CBS LATE MOVIE MONTH: The Traveling Executioner (1970)

EDITOR’S NOTE: The Traveling Executioner was on the CBS Late Movie on January 9, 1974 and April 9 and August 21, 1975.

ABOUT THE AUTHOR: A.C. Nicholas, who has a sketchy background and hails from parts unknown in Western Pennsylvania, was once a drive-in theater projectionist and disk jockey, Currently, in addition to being a writer, editor, podcaster, and voice-over artist, he contributes to Drive-In Asylum. His first article, “Grindhouse Memories Across the U.S.A.,” was published in issue #23. He’s also written “I Was a Teenage Drive-in Projectionist” and “Emanuelle in Disney World and Other Weird Tales of a Trash Film Lover” for upcoming issues.

One of the classic tropes of American cinema is that of the snake-oil salesman, traveling the South at the turn of the last century in a medicine wagon and touting god-knows-what in a bottle that will cure everything from piles to anemia. The Traveling Executioner, an obscure, oddball film from 1970, subverts that trope into an unforgettable existential character study.

In 1918, Jonas Candide, an ex-carny and ex-con, played by Stacy Keach in the performance of a lifetime, travels the Deep South with his own electric chair. (Don’t question how a portable electric chair without a way to charge its generator would work; just go with it.) Acting as a private executioner, Candide sends convicts to the next life for $100 a pop. Candide is not a bloodthirsty villain but rather a charming rogue whose greatest gift is his ability to put the condemned at ease in their final moments. Before throwing the switch, he spins a story of how he was contacted through a medium by a man he executed who told of how wonderful the afterlife is—fields of Ambrosia. Hearing this story, the condemned pass on with a smile on their face, soon to go to a better life.

Candide is good at what he does, and all is well until one day he learns he’s scheduled to execute a German brother and sister convicted of murder. He falls head over heels in love with the sister played by Drive-In Asylum favorite Marianna Hill. From that moment on, Candide hatches as many schemes as he can in to save his love from his traveling chair. As you can imagine for a movie from the 70s, in E.C Comics fashion, it doesn’t end well.

The Traveling Executioner is one of the oddest, yet most unforgettable movies I’ve ever seen. Everything about it stamps it as a classy production. It was the only screenplay written by 21-year-old University of Southern California film student Garrie Bateson. And while the screenplay has a whiff of film-student earnestness and an ending that you’ll see coming early on, it nonetheless makes a serious impression. Directing with a sure hand was journeyman Jack Smight, who has Frankenstein: The True Story, The Illustrated Man and Damnation Alley among his credits. The dusty, depressing look of the film was the work of ace cinematographer, two-time Oscar nominee Philip Lathrop. Maestro Jerry Goldsmith supplied the score. Adding to the film’s cache are nice early supporting turns by M. Emmet Walsh, as a warden, and Bud Cort, as a mortician and Candide’s assistant. Things look and play like a late-period Western without the gunfights.
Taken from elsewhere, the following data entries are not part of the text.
-- ==== Sys2Proof/Laws/Still.lean ====
section
/-! SUPPORT. What the end of an event leaves alone where no reconciliation and no drain is in progress: it grants slots,
moves the round on, judges eligibility and lamps, and sets the output lines; all else stands. -/

namespace Sys2Proof.Machine

/-- A bay without the fields that the end of an event may change. -/
def Bay.core (b : Bay) : Bay :=
  { b with commanded := 0, outstanding := none, eligible := false, lampDerived := .off }

/-- The part of the state, beside what every event keeps, that the end of a calm event leaves alone. -/
structure Still where
  power : Power
  pool : Pool
  cust : CustodyUnit
  sess : Sessions
  queue : List Notice
  overflow : Bool
  held : Bool
  loopPower : Bool
  offSince : Nat
  bayCount : Nat
  rebuild : Option Rebuild
  checkDue : Nat
  scan : Scan
  lastFrame : List Byte
  onLoop : Option OnLoop
  core : BayIx → Bay

/-- What the end of a calm event leaves alone. -/
def State.still (s : State) : Still where
  power := s.power
  pool := s.pool
  cust := s.cust
  sess := s.sess
  queue := s.notices.queue
  overflow := s.notices.overflow
  held := s.arb.held
  loopPower := s.loop.power
  offSince := s.loop.offSince
  bayCount := s.loop.bayCount
  rebuild := s.loop.rebuild
  checkDue := s.loop.checkDue
  scan := s.loop.scan
  lastFrame := s.loop.lastFrame
  onLoop := s.loop.onLoop
  core := fun i => (s.bay i).core

/-- An update of the other parts leaves all this alone. -/
@[simp] theorem still_mk (s : State) (now : Nat) (resetHeld keyswitch : Bool) (inlet : Inlet)
    (round : Round) (arb : Arbiter) (loop : Loop) (link : HostLink)
    (notices : Notices) (settings : Settings) (image : Option SettingsImage) (retained : Retained)
    (pending : List Instr)
    (queue : notices.queue = s.notices.queue) (overflow : notices.overflow = s.notices.overflow)
    (held : arb.held = s.arb.held)
    (power : loop.power = s.loop.power) (off : loop.offSince = s.loop.offSince)
    (count : loop.bayCount = s.loop.bayCount) (rebuild : loop.rebuild = s.loop.rebuild)
    (check : loop.checkDue = s.loop.checkDue) (scan : loop.scan = s.loop.scan)
    (frame : loop.lastFrame = s.loop.lastFrame) (onLoop : loop.onLoop = s.loop.onLoop) :
    State.still ⟨now, resetHeld, keyswitch, inlet, s.pool, s.power, round, s.bays, s.cust, arb, s.sess, loop,
      link, notices, settings, image, retained, pending⟩ = s.still := by
  simp only [State.still, State.bay, queue, overflow, held, power, off, count, rebuild, check, scan, frame,
    onLoop]

/-- A fold of operations that leave it alone does. -/
@[simp] theorem still_foldl {α : Type} (f : State → α → State) (l : List α) (s : State)
    (h : ∀ s a, (f s a).still = s.still) : (l.foldl f s).still = s.still := by
  induction l generalizing s with
  | nil => rfl
  | cons a l ih => rw [List.foldl_cons, ih, h]

/-- The fields of a bay but for those that the end of an event may change, one by one. -/
theorem core_eq (b : Bay) :
    b.core = ⟨b.link, b.serial, b.miss, b.lostAt, b.resync, b.soc, b.pneg, b.applied, 0, b.measured,
      b.overTemp, b.short, b.share, b.kept, b.overdraw, b.overdrawCount, b.hot, b.hotTime, b.chargeOn, none,
      false, b.custody, b.admission, b.assetId, b.standing, b.presence, b.bolt, b.gone, b.seatDue, b.tagTries,
      b.tagRetryDue, b.release, b.lampShown, .off, b.displayDue, b.recon, b.lastOutcome⟩ := by
  cases b; rfl

/-- A bay changed in those fields alone. -/
@[simp] theorem still_modBay (s : State) (i : BayIx) (f : Bay → Bay)
    (h : (f (s.bay i)).core = (s.bay i).core) : (s.modBay i f).still = s.still := by
  have : (fun j => ((s.modBay i f).bay j).core) = fun j => (s.bay j).core := by
    funext j
    by_cases e : i = j
    · subst e; rw [bay_modBay_self]; exact h
    · rw [bay_modBay_ne s f (Ne.symm e)]
  show Still.mk .. = Still.mk ..
  simp only [modBay_power, modBay_pool, modBay_cust, modBay_sess, modBay_notices, modBay_arb, modBay_loop,
    this]

/-- Every bay changed in those fields alone. -/
@[simp] theorem still_modBays (s : State) (f : BayIx → Bay → Bay) (h : ∀ i b, (f i b).core = b.core) :
    (s.modBays f).still = s.still :=
  still_foldl _ _ _ fun s i => still_modBay s i (f i) (h i _)

@[simp] theorem still_setSlot (s : State) (k : PulseSlot) (p : Option Pulse) :
    (s.setSlot k p).still = s.still := by cases k <;> rfl

@[simp] theorem still_lines (s : State) : s.lines.still = s.still := rfl

/-- A bay's commanded grant changed, its applied grant left. -/
@[simp] theorem still_setGrants (s : State) (i : BayIx) (a c : Nat) (h : a = (s.bay i).applied) :
    (s.setGrants i a c).still = s.still := by
  unfold State.setGrants
  split
  · rfl
  · subst h
    exact still_modBay s i (fun b => { b with applied := (s.bay i).applied, commanded := c }) rfl


@[simp] theorem still_place (s : State) (t : Txn) :
    (s.place t).still = s.still := by
  unfold State.place
  try dsimp only
  all_goals try simp

@[simp] theorem still_withdraw (s : State) (p : Txn → Bool) :
    (s.withdraw p).still = s.still := by
  unfold State.withdraw
  try dsimp only
  all_goals try simp

@[simp] theorem still_askBolt (s : State) (i : BayIx) (d : Dir) :
    (s.askBolt i d).still = s.still := by
  unfold State.askBolt
  try dsimp only
  repeat' split
  all_goals try simp

@[simp] theorem still_dropBolt (s : State) (i : BayIx) :
    (s.dropBolt i).still = s.still := by
  unfold State.dropBolt
  try dsimp only
  repeat' split
  all_goals try simp

@[simp] theorem still_markPending (s : State) :
    s.markPending.still = s.still := by
  unfold State.markPending
  try dsimp only
  all_goals try simp

@[simp] theorem still_markAtOnce (s : State) :
    s.markAtOnce.still = s.still := by
  unfold State.markAtOnce
  try dsimp only
  all_goals try simp

@[simp] theorem still_issueGrant (s : State) (k : GrantKind) (i : BayIx) (w : Nat) :
    (s.issueGrant k i w).still = s.still := by
  unfold State.issueGrant
  try dsimp only
  repeat' split
  all_goals try simp [core_eq]

@[simp] theorem still_endRound (s : State) :
    s.endRound.still = s.still := by
  unfold State.endRound
  try dsimp only
  all_goals try simp

@[simp] theorem still_leaveRaise (s : State) :
    s.leaveRaise.still = s.still := by
  unfold State.leaveRaise
  try dsimp only
  all_goals try simp

@[simp] theorem still_raiseBay (s : State) (i : BayIx) :
    (s.raiseBay i).still = s.still := by
  unfold State.raiseBay
  try dsimp only
  repeat' split
  all_goals try simp

@[simp] theorem still_beginRaising (s : State) :
    s.beginRaising.still = s.still := by
  unfold State.beginRaising
  try dsimp only
  all_goals try simp

@[simp] theorem still_roundOn (s : State) :
    s.roundOn.still = s.still := by
  unfold State.roundOn
  try dsimp only
  repeat' split
  all_goals try simp

@[simp] theorem still_judgeEligible (s : State) :
    s.judgeEligible.still = s.still := by
  unfold State.judgeEligible
  try dsimp only
  repeat' split
  all_goals try simp [core_eq]

@[simp] theorem still_compareLamp (s : State) (i : BayIx) :
    (s.compareLamp i).still = s.still := by
  unfold State.compareLamp
  try dsimp only
  repeat' split
  all_goals try simp

@[simp] theorem still_deriveLamp (s : State) (i : BayIx) :
    (s.deriveLamp i).still = s.still := by
  unfold State.deriveLamp
  try dsimp only
  repeat' split
  all_goals try simp [core_eq]

@[simp] theorem still_deriveLamps (s : State) :
    s.deriveLamps.still = s.still := by
  unfold State.deriveLamps
  try dsimp only
  all_goals try simp

@[simp] theorem still_startAttempt (s : State) (k : PulseSlot) (p : Pulse) :
    (s.startAttempt k p).still = s.still := by
  unfold State.startAttempt
  try dsimp only
  all_goals try simp

@[simp] theorem still_grantSlot (s : State) :
    s.grantSlot.still = s.still := by
  unfold State.grantSlot
  try dsimp only
  repeat' split
  all_goals try simp

@[simp] theorem still_grantSlots (s : State) :
    s.grantSlots.still = s.still := by
  unfold State.grantSlots
  try dsimp only
  all_goals try simp

/-- The end of a calm event: what it leaves alone. -/
theorem still_settle (s : State) (h : s.Calm) : s.settle.still = s.still := by
  have recon : s.reconCheck = s := by simp [State.reconCheck, h.1]
  have drain : (s.grantSlots).drainCheck = s.grantSlots := by
    have : s.grantSlots.power = s.power := congrArg Still.power (still_grantSlots s)
    simp [State.drainCheck, this, h.2]
  simp [State.settle, recon, drain]

/-- Calm is a matter of what stays. -/
theorem calm_of_ground {s t : State} (h : t.ground = s.ground) (c : s.Calm) : t.Calm := by
  have p : t.power = s.power := congrArg Ground.power h
  have a : t.cust.reconActive = s.cust.reconActive := congrArg Ground.reconActive h
  exact ⟨a.trans c.1, by rw [p]; exact c.2⟩

end Sys2Proof.Machine
end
But the real joy here is watching the stage actor Stacy Keach giving it his all in an early film role. He’s a sympathetic protagonist even when he resorts to unsavory measures in the name of love. For me, Keach, later to make his mark on TV as the definitive Mike Hammer, has always been an underrated talent. Casting him in this role was a masterstroke.

MGM had no clue how to market The Traveling Executioner, which everybody describes as a “black comedy.” It’s not. At its heart, it’s a serious art film with some exploitation trappings. Indeed, the gauche, heavy-handed ad campaign promising unbridled fun did nothing to sell it to audiences. But then again, I can’t think of how any ad campaign could capture the film’s unique tone. Despite a few good reviews, it had a short, disastrous theatrical release in the fall of 1970. Afterward, apart from a few showings on The CBS Late Movie, it vanished and was almost impossible to see for decades. It finally became available on a DVD burn from Warner Archives in 2011, but it has yet to find its own fields of Ambrosia, a cult following. I wish Quentin Tarantino and Roger Avary would feature it on the Video Archives podcast. It’s a great film with a singularly great central performance awaiting rediscovery.

Epilogue. Unbelievably, in 1993, The Traveling Executioner was adapted into a stage musical, The Fields of Ambrosia. Despite some good reviews, the 1996 London show closed after only 23 performances. Déjà vu.